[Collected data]
-- ==== Sys2Proof/Machine/Line.lean ====
section
/-! DEFINITION. The line period (R246): frame timers, the layers' delivery and underrun (R258–R262, R266), memory errors by
master (R216, R224–R226), the line's lamps with staging, echo, wear and Blotter (R279, R280, R288, R291, R307, R337). -/

namespace Sys2Proof.Machine

/-- Layer `i`: 0 Heart, 1 Top. -/
def Die.layer (x : Die) (i : Nat) : Layer := if i = 0 then x.lyr.heart else x.lyr.top

/-- Replace layer `i`. -/
def Die.setLayer (x : Die) (i : Nat) (l : Layer) : Die :=
  { x with lyr := { x.lyr with heart := if i = 0 then l else x.lyr.heart, top := if i = 0 then x.lyr.top else l } }

/-- Whether the registers of layer `i` break a rule of R266. -/
def Die.layerBad (x : Die) (i : Nat) : Bool :=
  let w := x.get (F.winW i)
  let h := x.get (F.winH i)
  let lpu := x.get (F.lpu i)
  let lb := x.get (F.lbLines i)
  let fmt := x.get F.hFmt
  let sb := x.sampleBytes
  let pitch (k : Nat) : Nat := 32 * x.get (F.hPitch32 k)
  w = 0 || x.width < x.get (F.winX i) + w || h = 0 || x.height < x.get (F.winY i) + h ||
    lpu = 0 || 64 < lpu || lb % lpu != 0 || lb < 2 * lpu ||
    (if i = 0 then
      4 < fmt || 2 < x.get F.hMatrix || (fmt < 4 && w % 2 != 0) || (fmt < 2 && (h % 2 != 0 || lpu % 2 != 0)) ||
        pitch 0 < w * sb ||
        (if fmt = 0 || fmt = 2 then pitch 1 < w * sb
        else if fmt = 1 || fmt = 3 then pitch 1 < w / 2 * sb || pitch 2 < w / 2 * sb
        else pitch 1 < w * sb || pitch 2 < w * sb)
    else 32 * x.get F.tPitch32 < 4 * w)

/-- The applied HEART_EN or TOP_EN (R151, R263). -/
def Die.layerEnabled (x : Die) (i : Nat) : Bool := if i = 0 then x.on F.heartEn else x.on F.topEn

/-- The latch bit of a layer (R262). -/
def latchBit (i : Nat) : F := if i = 0 then F.hLatch else F.tLatch

/-- The count of underrun frames in a row of a layer (R262). -/
def runField (i : Nat) : F := if i = 0 then F.hRun else F.tRun

/-- A write to the LYR block: each enabled layer is checked, and a failing one is transparent from the next line (R266). -/
def Die.layerWrite (x : Die) (off : Nat) : Die :=
  let bad := [0, 1].filter fun i => x.layerEnabled i && x.layerBad i
  let x := bad.foldl (fun x i => x.setLayer i { x.layer i with invalid := true }) x
  if bad.isEmpty then x else x.raise 0x8A (off % 2 ^ 16)

/-- What a frame start does to layer `i` (R195, R258, R261–R263, R266): its enable is sampled, its fills restart at 0. -/
def Die.layerStart (x : Die) (i : Nat) : Die :=
  let l := x.layer i
  let x := if l.under then x else x.put (runField i) 0
  x.setLayer i {
    fills := 0, under := false, invalid := x.layerEnabled i && x.layerBad i
    on := x.layerEnabled i && !x.hif.layersOff && !x.on (latchBit i) }

/-- Layer `i` underruns at its window line `l` (R261, R262). -/
def Die.underrun (x : Die) (i l : Nat) : Die :=
  let fills := (x.layer i).fills
  let x := (x.setLayer i { x.layer i with under := true }).bump (F.lyrUnderrun i)
  let x := x.raiseLim secCclk i 0x88 (i + 2 ^ 8 * (fills % 256) + 2 ^ 16 * l)
  let x := x.bump (runField i)
  let n := x.get (F.latchN i)
  if n != 0 && n ≤ x.get (runField i) then (x.flag (latchBit i) true).raise 0x89 i else x

/-- The scratch ranges that window line `l` of layer `i` is composed from (R252, R254). -/
def Die.layerRanges (x : Die) (i l : Nat) : List (Nat × Nat) :=
  let w := x.get (F.winW i)
  if i = 0 then
    let lpu := max 1 (x.get (F.lpu 0))
    let lo := l / lpu * lpu / 2
    let rows := if x.subV then
        (chromaTaps (x.on F.siteV) l lo (min (lo + lpu / 2 - 1) (x.get (F.winH 0) / 2 - 1))).map (·.1)
      else [l]
    let full := w * x.sampleBytes
    let half := w / 2 * x.sampleBytes
    let chroma (r : Nat) : List (Nat × Nat) :=
      let at1 := x.heartRow 1 r x.chromaRing
      let at2 := x.heartRow 2 r x.chromaRing
      match x.get F.hFmt with
      | 0 => [(at1, full)]
      | 1 => [(at1, half), (at2, half)]
      | 2 => [(at1, full)]
      | 3 => [(at1, half), (at2, half)]
      | _ => [(at1, full), (at2, full)]
    (x.heartRow 0 l (x.get (F.lbLines 0)), full) :: rows.eraseDups.flatMap chroma
  else [(x.topRow l, 4 * w)]

/-- Layer `i` on display line `y` (R256, R259, R261, R216): whether it shows. -/
def Die.layerLine (x : Die) (i y : Nat) : Bool × Die :=
  let l := x.layer i
  let y0 := x.get (F.winY i)
  if !l.on || l.under || l.invalid || y < y0 || y0 + x.get (F.winH i) ≤ y then (false, x)
  else if l.fills < (y - y0) / max 1 (x.get (F.lpu i)) + 1 then (false, x.underrun i (y - y0))
  else
    let rs := x.layerRanges i (y - y0)
    let x := rs.foldl (fun x r => (x.readAs 1 false r.1 r.2).2) x
    let bad := (rs.flatMap fun r => wordsIn x.mem.scratchUe r).eraseDups
    (bad.isEmpty, bad.foldl Die.scratchUeRaise x)

/-- The master whose area of DRAM holds a word; 6 outside the pipeline's areas (R213, R222). -/
def areaMaster (w : Nat) : Nat :=
  if w < 0x02000000 then 0
  else if w < 0x03000000 then 4
  else if w < 0x03010000 then 1
  else if w < 0x03020000 then 2
  else if w < 0x03040000 then 4
  else if w < 0x04000000 then 5
  else if w < 0x0E000000 then 2
  else if w < 0x13000000 then 3
  else 6

/-- COR_DEFECTS.COUNT as it acts (R277). -/
def Die.defects (x : Die) : Nat := min 4096 (x.get F.defectCount)

/-- DRAM address of defect entry `i` (R277). -/
def defectAt (i : Nat) : Nat := 0x03011000 + 8 * i

/-- Sort key of a defect entry: (y, x, lamp) (R277). -/
def defectKey (e : List Byte) : Nat := (natAt e 2 2 * 65536 + natAt e 0 2) * 256 + natAt e 4 1

/-- The first entry of a list that is out of order (R277). -/
def firstUnordered (es : List (List Byte)) : Option Nat :=
  (List.range es.length).find? fun i => i != 0 && defectKey (es.getD i []) < defectKey (es.getD (i - 1) [])

/-- The defect entries in use. -/
def Die.defectList (x : Die) : List (List Byte) := (List.range x.defects).map fun i => x.seen 2 true (defectAt i) 8

/-- The lamps forced off on line `y`: column and colour (R277, R278); entries in a poisoned word force nothing (R225). -/
def Die.offLamps (x : Die) (y : Nat) : List (Nat × Nat) :=
  if x.on F.corDefect then
    let es := x.defectList
    (List.range ((firstUnordered es).getD es.length)).filterMap fun i =>
      let e := es.getD i []
      if natAt e 2 2 = y && natAt e 6 1 = 1 && !x.badRange (defectAt i) 8 then some (natAt e 0 2, natAt e 4 1) else none
  else []

/-- The DRAM ranges that the pipeline reads for line `y`, by master (R213, R222, R291). What serves several lines is read with
the first of them. -/
def Die.lineReads (x : Die) (s : Option Slice) (y : Nat) : List (Nat × Nat × Nat) :=
  let first := y % 8 = 0
  let nbw := (x.width + 7) / 8
  let b0 := y / 8 * nbw
  let bank := bankAt (b2n x.lyr.corBank)
  (match s with | some s => if first then [(0, s.addr, s.pay.length)] else [] | none => []) ++
  (if y = 0 && x.get F.eotfSel != 0 then (List.range 3).map fun c => (1, x.eotfAt c 0, 2050) else []) ++
  (if first && x.corActs then
    [(2, bank + 576 * b0, 576 * nbw), (2, bank + 1152 * x.nb + 4 * b0, 4 * nbw)] ++
      (if x.on F.corCross then [(2, bank + 576 * x.nb + 576 * b0, 576 * nbw)] else []) else []) ++
  (if y = 0 && x.on F.corSeam then [(2, x.seamAt 0 0 0, 384)] else []) ++
  (if y = 0 && x.on F.corDefect then [(2, defectAt 0, 8 * x.defects)] else []) ++
  (if y = 0 && x.lyr.odEn then [(4, x.odAt 0 0 0, 1734)] else []) ++
  (if x.lyr.odEn && x.on F.echoValid then [(4, x.echoAt y, x.echoPitch)] else []) ++
  (if first && x.wear.sampling && !x.wear.skip then [(3, ledgerAt (y / 8 * x.groupLamps), 6 * x.groupLamps)] else [])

> **Exercise description**
Of the entries listed above, reproduce only the lines starting at the line containing "def Die.layerStart (x" and ending at the line containing "if n != 0 && n". Include both, exactly as they stand.

> **Finished exercise**
def Die.layerStart (x : Die) (i : Nat) : Die :=
  let l := x.layer i
  let x := if l.under then x else x.put (runField i) 0
  x.setLayer i {
    fills := 0, under := false, invalid := x.layerEnabled i && x.layerBad i
    on := x.layerEnabled i && !x.hif.layersOff && !x.on (latchBit i) }

/-- Layer `i` underruns at its window line `l` (R261, R262). -/
def Die.underrun (x : Die) (i l : Nat) : Die :=
  let fills := (x.layer i).fills
  let x := (x.setLayer i { x.layer i with under := true }).bump (F.lyrUnderrun i)
  let x := x.raiseLim secCclk i 0x88 (i + 2 ^ 8 * (fills % 256) + 2 ^ 16 * l)
  let x := x.bump (runField i)
  let n := x.get (F.latchN i)
  if n != 0 && n ≤ x.get (runField i) then (x.flag (latchBit i) true).raise 0x89 i else x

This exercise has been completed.